Another dependency: Sometimes Jason.encode!
or plain :erlang.term_to_binary
is simpler and good enough.
Overkill for small volumes: If you’re not storing thousands of events daily and watching storage costs climb, the built-ins work fine.
Worth It?
If you’re storing thousands of events daily and watching storage costs climb, probably yes. If you’re building a simple CRUD app, probably no.
It’s Protobuf’s space efficiency without leaving Elixir’s type system. Whether that trade-off makes sense depends on how much you’re paying for those extra bytes.
Some benchmark results here. Please be careful and evaluate those results with your own data requirement.
ElixirProto Benchmark
Performance Results
Encoding Performance (operations per second)
-
Sparse user: ElixirProto 237K ops/s vs Plain 177K ops/s (34% faster)
-
Product: ElixirProto 122K ops/s vs Plain 117K ops/s (4% faster)
-
Large sparse struct: ElixirProto 116K ops/s vs Plain 91K ops/s (28% faster)
-
Single user (full): ElixirProto 102K ops/s vs Plain 102K ops/s (equivalent)
-
Large full struct: ElixirProto 84K ops/s vs Plain 72K ops/s (16% faster)
Memory Usage Per Operation
-
Plain serialization: ~0.26 KB per operation
-
ElixirProto: 1.75-9.37 KB per operation (7-36x more memory usage)
ElixirProto uses significantly more memory during encoding due to intermediate data structure creation.

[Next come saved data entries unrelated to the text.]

/-- Far atomics of a scope on their way to another package whose translation a TLBI removes. -/
def FarEntry.usesRemoved (e : FarEntry) (kind : Nat) (va asid : Word) : Bool :=
  e.sent.isSome && e.old.isNone && match e.used with
    | some u => tlbiRemoves kind va asid u
    | none => false
def markStale (s : State) (sc : Scope) (k kind : Nat) (va asid : Word) : State :=
  { s with cores := s.cores.map fun c =>
      if inScope s sc k c.1 then
        (c.1, { c.2 with ctxs := c.2.ctxs.map fun x => (x.1, { x.2 with
          farq := x.2.farq.map fun e => if e.usesRemoved kind va asid then { e with stale := true } else e }) })
      else c }

/-- Whether a far atomic that went out with a removed translation is still under way, or another package still removes translations
(R407). -/
def farUnderWay (s : State) (sc : Scope) (k x : Nat) : Bool :=
  (s.cores.any fun c => inScope s sc k c.1 && c.2.ctxs.any fun y => y.2.farq.any fun e => e.stale && e.sent.isSome && e.old.isNone) ||
    s.hub.outstanding.any fun o => o.core == k && o.ctx == x && match o.request.op with
      | .tlbi _ _ _ => true
      | _ => false

/-- The removal of translations, and the squash of the tricks that used them, as one write event; none while a trump holds it off (R218,
R407). -/
def tlbiPerform (s : State) (k kind : Nat) (va asid : Word) (sc : Scope) : Option State :=
  let q := fun (_ : Ctx) (t : Trick) => t.used.any (tlbiRemoves kind va asid)
  if s.trumpIn (inScope s sc k) q none then none
  else some ((markStale (tlbiRemove s k kind va asid sc) sc k kind va asid).squashIn (inScope s sc k) q none)

/-- The other packages of the pod: a TLBI of scope `.pod` goes to all of them, and one without a joined partition refuses it (R407, R471).
[DEDUCED, log 40] -/
def podPeers (s : State) : List Nat := (List.range 128).filter fun p => p != s.pkg && Config.connected p

/-- TLBI_COMPLETE: one event here, and one in each joined package at scope `.pod`; far atomics already translated are performed before the
unit retires (R407). -/
def execTlbiComplete (core : CoreId) (ctx : CtxId) (s : State) : Out :=
  let k := core.toNat
  let x := ctx.toNat
  let again := fun (s : State) => Host.Outcome.next (s.post 1 (.tlbiComplete core ctx))
  match (s.ctx k x).life, (s.ctx k x).req with
  | .blocked .tlbi, some (.tlbi kind va asid sc) =>
    let joined := sc = .pod ∧ (s.part (s.partOf k)).pod.extractLsb' 0 16 ≠ 0#16
    if kind = 3 then if farUnderWay s sc k x then again s else .next (completeUnit s k x (pure .next))
    else if joined ∧ s.meterOut k 1 = true then again s
    else
      match tlbiPerform s k kind va asid sc with
      | none => again s
      | some s =>
        let s := if joined then (podPeers s).foldl (fun s p => s.sendPeer p k x (.tlbi kind va asid)) s else s
        if farUnderWay s sc k x then again (s.modCtx k x fun v => { v with req := some (.tlbi 3 va asid sc) })
        else .next (completeUnit s k x (pure .next))
  | _, _ => .next s

end Sys2Proof.Machine
end

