-- ==== Sys2Proof/Machine/Dispatch.lean ====
section
/-! DEFINITION. One arm per constructor of Instr: a direct call of its meaning. -/

namespace Sys2Proof.Machine
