/-- The halfword of a compact instruction (R42, R43). -/
def encodeHalf : Instr → Option (BitVec 16)
  | .nop => none
  | .br _ => none
  | .bcc _ _ _ _ => none
  | .bp _ _ _ => none
  | .call _ => none
  | .callr _ _ => none
  | .ret => none
  | .jr _ => none
  | .loop _ _ => none
  | .rep _ _ _ _ _ _ => none
  | .start _ _ _ => none
  | .endCtx => none
  | .yield => none
  | .wait _ _ _ => none
  | .getid _ _ => none
  | .brk _ => none
  | .extPrefixedUnit _ _ => none
  | .add _ _ _ => none
  | .addi _ _ _ => none
  | .sub _ _ _ => none
  | .mul _ _ _ => none
  | .mulhI64 _ _ _ => none
  | .mulhN64 _ _ _ => none
  | .mulhSu _ _ _ => none
  | .divI64 _ _ _ => none
  | .divN64 _ _ _ => none
  | .remI64 _ _ _ => none
  | .remN64 _ _ _ => none
  | .madd _ _ _ _ => none
  | .msub _ _ _ _ => none
  | .andR _ _ _ => none
  | .orR _ _ _ => none
  | .xorR _ _ _ => none
  | .andn _ _ _ => none
  | .logiAnd _ _ _ => none
  | .logiOr _ _ _ => none
  | .logiXor _ _ _ => none
  | .logiAndn _ _ _ => none
  | .shl _ _ _ => none
  | .shr _ _ _ => none
  | .sar _ _ _ => none
  | .rotL _ _ _ => none
  | .rotR _ _ _ => none
  | .shiShl _ _ _ => none
  | .shiShr _ _ _ => none
  | .shiSar _ _ _ => none
  | .shiRot _ _ _ => none
  | .minI64 _ _ _ => none
  | .minN64 _ _ _ => none
  | .maxI64 _ _ _ => none
  | .maxN64 _ _ _ => none
  | .cmp _ _ _ _ => none
  | .sel _ _ _ _ => none
  | .ext _ _ _ => none
  | .bitcPop _ _ => none
  | .bitcClz _ _ => none
  | .bitcCtz _ _ => none
  | .bitcRev _ _ => none
  | .bitcBsw _ _ => none
  | .bfxN _ _ _ => none
  | .bfxI _ _ _ => none
  | .bfi _ _ _ => none
  | .li _ _ => none
  | .lih _ _ => none
  | .lea _ _ _ _ => none
  | .hdrPack _ _ _ => none
  | .hdrSplit _ _ _ => none
  | .shuf _ _ _ => none
  | .shufKLow _ _ _ _ => none
  | .shufKHigh _ _ _ _ => none
  | .addc _ _ _ _ => none
  | .addcCo _ _ _ _ => none
  | .vadd _ _ _ _ _ _ => none
  | .vsub _ _ _ _ _ _ => none
  | .vmul _ _ _ _ _ _ => none
  | .vfma _ _ _ _ _ _ => none
  | .vdiv _ _ _ _ _ _ => none
  | .vsqrt _ _ _ _ _ => none
  | .vmin _ _ _ _ _ => none
  | .vmax _ _ _ _ _ => none
  | .vunNeg _ _ _ _ _ => none
  | .vunAbs _ _ _ _ _ => none
  | .vunRint _ _ _ _ _ => none
  | .vunPopc _ _ _ _ => none
  | .vunClz _ _ _ _ => none
  | .vlogAnd _ _ _ _ => none
  | .vlogOr _ _ _ _ => none
  | .vlogXor _ _ _ _ => none
  | .vlogAndn _ _ _ _ => none
  | .vlogOrn _ _ _ _ => none
  | .vlogNand _ _ _ _ => none
  | .vlogNor _ _ _ _ => none
  | .vlogXnor _ _ _ _ => none
  | .vlogNot _ _ _ _ => none
  | .vsh _ _ _ _ _ _ => none
  | .vcmp _ _ _ _ _ _ => none
  | .whilePred _ _ _ _ _ _ => none
  | .vwid _ => none
  | .plogAnd _ _ _ _ => none
  | .plogOr _ _ _ _ => none
  | .plogXor _ _ _ _ => none
  | .plogAndn _ _ _ _ => none
  | .vcvt _ _ _ _ _ _ => none
  | .vcvtHi _ _ _ _ _ _ => none
  | .vfunExp2 _ _ _ _ _ => none
  | .vfunLog2 _ _ _ _ _ => none
  | .vfunRcp _ _ _ _ _ => none
  | .vfunRsq _ _ _ _ _ => none
  | .vfunSinpi _ _ _ _ _ => none
  | .vfunCospi _ _ _ _ _ => none
  | .vfunTanh _ _ _ _ _ => none
  | .vredAdd _ _ _ _ _ => none
  | .vredMin _ _ _ _ _ => none
  | .vredMax _ _ _ _ _ => none
  | .vredAnd _ _ _ _ _ => none
  | .vredOr _ _ _ _ _ => none
  | .vredXor _ _ _ _ _ => none
  | .vdot _ _ _ _ _ _ => none
  | .vsel _ _ _ _ _ => none
  | .vperm _ _ _ _ _ => none
  | .vbcast _ _ _ _ => none
  | .vext _ _ _ _ => none
  | .vins _ _ _ _ => none
  | .vzip _ _ _ _ _ => none
  | .vscanAdd _ _ _ _ _ => none
  | .vscanMin _ _ _ _ _ => none
  | .vscanMax _ _ _ _ _ => none
  | .vld _ _ _ _ _ => none
  | .vst _ _ _ _ _ => none
  | .vgath _ _ _ _ _ => none
  | .vscat _ _ _ _ _ => none
  | .vshuf _ _ _ _ _ => none
  | .vmov _ _ _ _ => none
  | .ld _ _ _ _ _ => none
  | .st _ _ _ _ => none
  | .ldx _ _ _ _ _ _ => none
  | .stx _ _ _ _ _ => none
  | .ldfe _ _ _ => none
  | .stfe _ _ _ => none
  | .feopSet _ _ _ => none
  | .feopClr _ _ _ => none
  | .feopQry _ _ _ _ => none
  | .feopLdff _ _ _ _ => none
  | .xch _ _ _ _ _ _ => none
  | .ldg _ _ _ _ _ => none
  | .stg _ _ _ _ => none
  | .vldg _ _ _ _ _ => none
  | .vstg _ _ _ _ _ => none
  | .prefRd _ _ => none
  | .prefOwn _ _ => none
  | .prefSlc _ _ => none
  | .lease _ _ _ => none
  | .unlease _ _ => none
  | .lstat _ _ => none
  | .tcut => none
  | .fence _ => none
  | .acq _ => none
  | .rel _ => none
  | .faAddN64 _ _ _ _ _ => none
  | .faAndN64 _ _ _ _ _ => none
  | .faOrN64 _ _ _ _ _ => none
  | .faXorN64 _ _ _ _ _ => none
  | .faMinI64 _ _ _ _ _ => none
  | .faMaxI64 _ _ _ _ _ => none
  | .faMinN64 _ _ _ _ _ => none
  | .faMaxN64 _ _ _ _ _ => none
  | .faSwapN64 _ _ _ _ _ => none
  | .faCasN64 _ _ _ _ _ => none
  | .faAddF64 _ _ _ _ _ => none
  | .faGetN64 _ _ _ _ _ => none
  | .capGive _ _ _ => none
  | .capClaim _ _ => none
  | .capSeal _ _ => none
  | .capUnseal _ _ => none
  | .capQry _ _ => none
  | .capQryWait _ _ => none
  | .tcfg _ _ => none
  | .trel _ => none
  | .dtld _ _ => none
  | .dtldStd _ _ => none
  | .fctx _ => none
  | .fctxRd _ => none
  | .tldb _ _ _ => none
  | .mma _ _ _ => none
  | .mmaV _ _ _ _ => none
  | .tstcF32 _ _ _ => none
  | .tstcBf16 _ _ _ => none
  | .tstcF16 _ _ _ => none
  | .tqnt _ _ => none
  | .scfg _ _ _ => none
  | .stile _ => none
  | .sjoinT _ _ => none
  | .sjoinR _ _ _ => none
  | .chainPost _ _ _ => none
  | .chainWait _ _ _ => none
  | .chainPos _ => none
  | .binit _ _ _ _ => none
  | .barv _ _ _ _ => none
  | .barvX _ _ _ _ => none
  | .bwait _ _ _ _ => none
  | .btest _ _ _ _ => none
  | .semi _ _ _ _ => none
  | .semiSet _ _ _ _ => none
  | .semw _ _ _ _ => none
  | .semwDec _ _ _ _ => none
  | .qinit _ _ _ => none
  | .enq _ _ _ => none
  | .enqB _ _ _ => none
  | .deq _ _ => none
  | .deqB _ _ _ => none
  | .deqPoll _ _ _ => none
  | .send _ _ _ _ => none
  | .sendRep _ _ _ _ => none
  | .sendRef _ _ => none
  | .cpy _ _ _ => none
  | .cpyStat _ _ => none
  | .cpyStatErr _ _ => none
  | .cpyStatWait _ _ _ => none
  | .gath _ _ _ => none
  | .scat _ _ _ => none
  | .strmOff _ _ => none
  | .strmIn _ _ _ _ => none
  | .strmOut _ _ _ _ => none
  | .strmInD _ _ _ _ => none
  | .strmOutD _ _ _ _ => none
  | .trap _ _ => none
  | .eret _ => none
  | .eretEnd _ => none
  | .parkrd _ _ => none
  | .parkwr _ _ => none
  | .erlog _ _ => none
  | .erlogEsc _ => none
  | .crd _ _ => none
  | .cwr _ _ => none
  | .tlbiVa _ _ _ => none
  | .tlbiAsid _ _ => none
  | .tlbiAll _ => none
  | .cBrk code => some (code ++ 0#6)
  | .cNop => some (0#10 ++ 2#6)
  | .cMov d src => some (d ++ (src ++ 4#6))
  | .cAdd d src => some (d ++ (src ++ 6#6))
  | .cSub d src => some (d ++ (src ++ 8#6))
  | .cAnd d src => some (d ++ (src ++ 10#6))
  | .cOr d src => some (d ++ (src ++ 12#6))
  | .cXor d src => some (d ++ (src ++ 14#6))
  | .cAddi d imm => some (d ++ (imm ++ 16#6))
  | .cLi d imm => some (d ++ (imm ++ 18#6))
  | .cShiShl d imm => some (d ++ (imm ++ 20#6))
  | .cShiShr d imm => some (d ++ (imm ++ 22#6))
  | .cShiSar d imm => some (d ++ (imm ++ 24#6))
  | .cLd d b off => some ((d.extractLsb' 0 3) ++ ((b.extractLsb' 0 3) ++ (off ++ 26#6)))
  | .cSt d b off => some ((d.extractLsb' 0 3) ++ ((b.extractLsb' 0 3) ++ (off ++ 28#6)))
  | .cLdg d b off => some ((d.extractLsb' 0 3) ++ ((b.extractLsb' 0 3) ++ (off ++ 30#6)))
  | .cStg d b off => some ((d.extractLsb' 0 3) ++ ((b.extractLsb' 0 3) ++ (off ++ 32#6)))
  | .cBr off => some (off ++ 34#6)
  | .cBccEq x off => some ((x.extractLsb' 0 3) ++ (off ++ 36#6))
  | .cBccNe x off => some ((x.extractLsb' 0 3) ++ (off ++ 38#6))
  | .cRet => some (0#10 ++ 40#6)
  | .cJr src => some (0#5 ++ (src ++ 42#6))
  | .cCallr src => some (0#5 ++ (src ++ 44#6))
  | .cYield => some (0#10 ++ 46#6)
  | .cEnd => some (0#10 ++ 48#6)
  | .cTcut => some (0#10 ++ 50#6)
  | .cVaddF32 d src => some (d ++ (src ++ 52#6))
  | .cVmulF32 d src => some (d ++ (src ++ 54#6))
  | .cVmov d src => some (d ++ (src ++ 56#6))
  | .cVld d src => some (d ++ (src ++ 58#6))
  | .cVst d src => some (d ++ (src ++ 60#6))
  | .cBpAny p off => some (p ++ (off ++ 62#6))
  | .cwrCmode _ => none
  | .cwrWsp _ => none
  | .cwrLayout _ _ => none
  | .cwrSplit _ => none
  | .cwrVpool _ => none
  | .cwrClass _ _ => none
  | .cwrVmroot _ => none
  | .supervisorWake _ => none
  | .blockedIntervalEnd _ _ => none
  | .forfeitEnd _ _ => none
  | .normaliserService _ => none
  | .queueRegisterUnblock _ _ => none
  | .waitRelease _ _ => none
  | .waitLimitExpiry _ _ => none
  | .helperTaken _ _ => none
  | .taskLaneRetire _ => none
  | .remoteAccessPerform _ _ => none
  | .remoteStorePerform _ _ => none
  | .vectorRemoteChecks _ _ => none
  | .parkedRequestServe _ => none
  | .parkRefusalRetry _ _ => none
  | .evictionRetryResend _ _ => none
  | .commitGrant _ _ => none
  | .localCommit _ _ => none
  | .trumpAdmission _ => none
  | .homeLineRequest _ _ _ => none
  | .probeTimeout _ _ => none
  | .leaseGrant _ _ => none
  | .leaseExpiry _ _ _ => none
  | .farAtomicPerform _ _ => none
  | .farAtomicReply _ _ _ => none
  | .capStateChange _ _ => none
  | .capQryWaitRelease _ _ => none
  | .matrixRequestStart _ => none
  | .matrixRequestComplete _ => none
  | .mxwdogExpiry _ => none
  | .uncorrectableSoftError _ _ _ => none
  | .scanRequestStart _ => none
  | .scanRequestComplete _ => none
  | .chainPostPerform _ _ => none
  | .chainDelivery _ => none
  | .chainWaitPerform _ _ => none
  | .barrierArrival _ _ => none
  | .semaphoreAtHome _ _ => none
  | .syncWaiterAnswer _ _ _ => none
  | .wakeListRetry _ _ => none
  | .sliceQueueOp _ _ => none
  | .messageArrival _ _ => none
  | .sendReply _ _ _ => none
  | .granuleRead _ _ => none
  | .granuleWrite _ _ => none
  | .jobEnd _ _ => none
  | .gathScatRow _ _ => none
  | .streamStripFill _ _ _ => none
  | .streamStripWrite _ _ _ => none
  | .cpyStatWaitRelease _ _ => none
  | .trapRecordEnqueue _ => none
  | .pageWalk _ _ => none
  | .tlbiComplete _ _ => none
  | .pageGrant _ _ _ => none
  | .pageRevocation _ => none
  | .malformedDealRemoval _ => none
  | .dealPlacement _ => none
  | .launchCompletion _ => none
  | .pendingInterruptSend _ _ => none
  | .preemption _ => none
  | .coreResume _ _ => none
  | .budgetPeriodStart => none
  | .trapEntry _ _ => none
  | .lockstepMismatch _ _ => none
  | .machineCheck _ => none
  | .heartbeatMiss _ => none
  | .coreRepair _ _ => none
  | .quiesce _ => none
  | .quiesceDone => none
  | .quiesceLimitExpiry => none
  | .resume _ => none
  | .merge _ => none
  | .split _ => none
  | .treset _ => none
  | .tchange _ => none
  | .tchangeDone => none
  | .partRegisterWrite _ _ _ => none
  | .vfRegisterWrite _ _ => none
  | .xpRegisterWrite _ _ => none
  | .podRegisterWrite _ _ => none
  | .bclassWrite _ _ _ => none
  | .lsclassWrite _ => none
  | .pwrctlWrite _ => none
  | .dpctlWrite _ _ => none
  | .hubRegisterWrite _ _ => none
  | .doorbellWrite _ _ _ _ => none
  | .doorbellTrigger _ _ => none
  | .doorbellStatusRead _ _ _ => none
  | .hostPostedWrite _ _ _ => none
  | .hostRead _ _ _ => none
  | .ideFailure _ _ => none
  | .spdmAttestation _ _ => none
  | .debugUnlock _ _ _ => none
  | .fabricRequestArrival _ _ _ => none
  | .fabricRetransmit _ _ => none
  | .secondTierTimeout _ => none
  | .expanderLinkDown _ => none
  | .expanderLinkTrained _ => none
  | .thermalSample _ _ _ => none
  | .agentGate _ => none
  | .agentSleep _ => none
  | .agentWake _ => none
  | .coldReset _ _ => none
  | .warmReset _ => none
  | .firmwareUpdate _ _ => none
  | .recoveryLoad _ _ => none
  | .partitionOpComplete => none
  | .hostLoadReply _ _ _ => none
  | .fabricAcknowledgement _ _ => none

Collection Performance (individual encoding)
-
ElixirProto 100 sparse users: 2.32K collections/s
-
ElixirProto 50 products: 2.32K collections/s
-
Plain 100 sparse users: 1.69K collections/s (38% slower)
-
Plain 50 products: 2.12K collections/s (9% slower)
Payload Size Analysis
| Scenario | Uncompressed | Plain+gzip | ElixirProto | Savings | % Savings |
|----------|--------------|------------|-------------|---------|-----------|
| Single User (full) | 478 bytes | 332 bytes | 289 bytes | 43 bytes | 13.0% |
| Single User (sparse) | 125 bytes | 111 bytes | 34 bytes | 77 bytes | 69.4% |
| Single Product | 349 bytes | 254 bytes | 196 bytes | 58 bytes | 22.8% |
| Large Struct (50/50 fields) | 1,279 bytes | 301 bytes | 136 bytes | 165 bytes | 54.8% |
| Large Struct (10/50 fields) | 879 bytes | 225 bytes | 64 bytes | 161 bytes | 71.6% |
ElixirProto compression ratio vs original data:
-
Sparse user: 27.2% of original size
-
Large sparse struct: 7.3% of original size
Field Count Impact Analysis
ElixirProto space savings with varying field density:
-
5 fields: 161 bytes saved (78.2% savings)
-
10 fields: 164 bytes saved (72.6% savings)
-
20 fields: 166 bytes saved (64.6% savings)
-
30 fields: 168 bytes saved (60.4% savings)
-
50 fields: 160 bytes saved (54.2% savings)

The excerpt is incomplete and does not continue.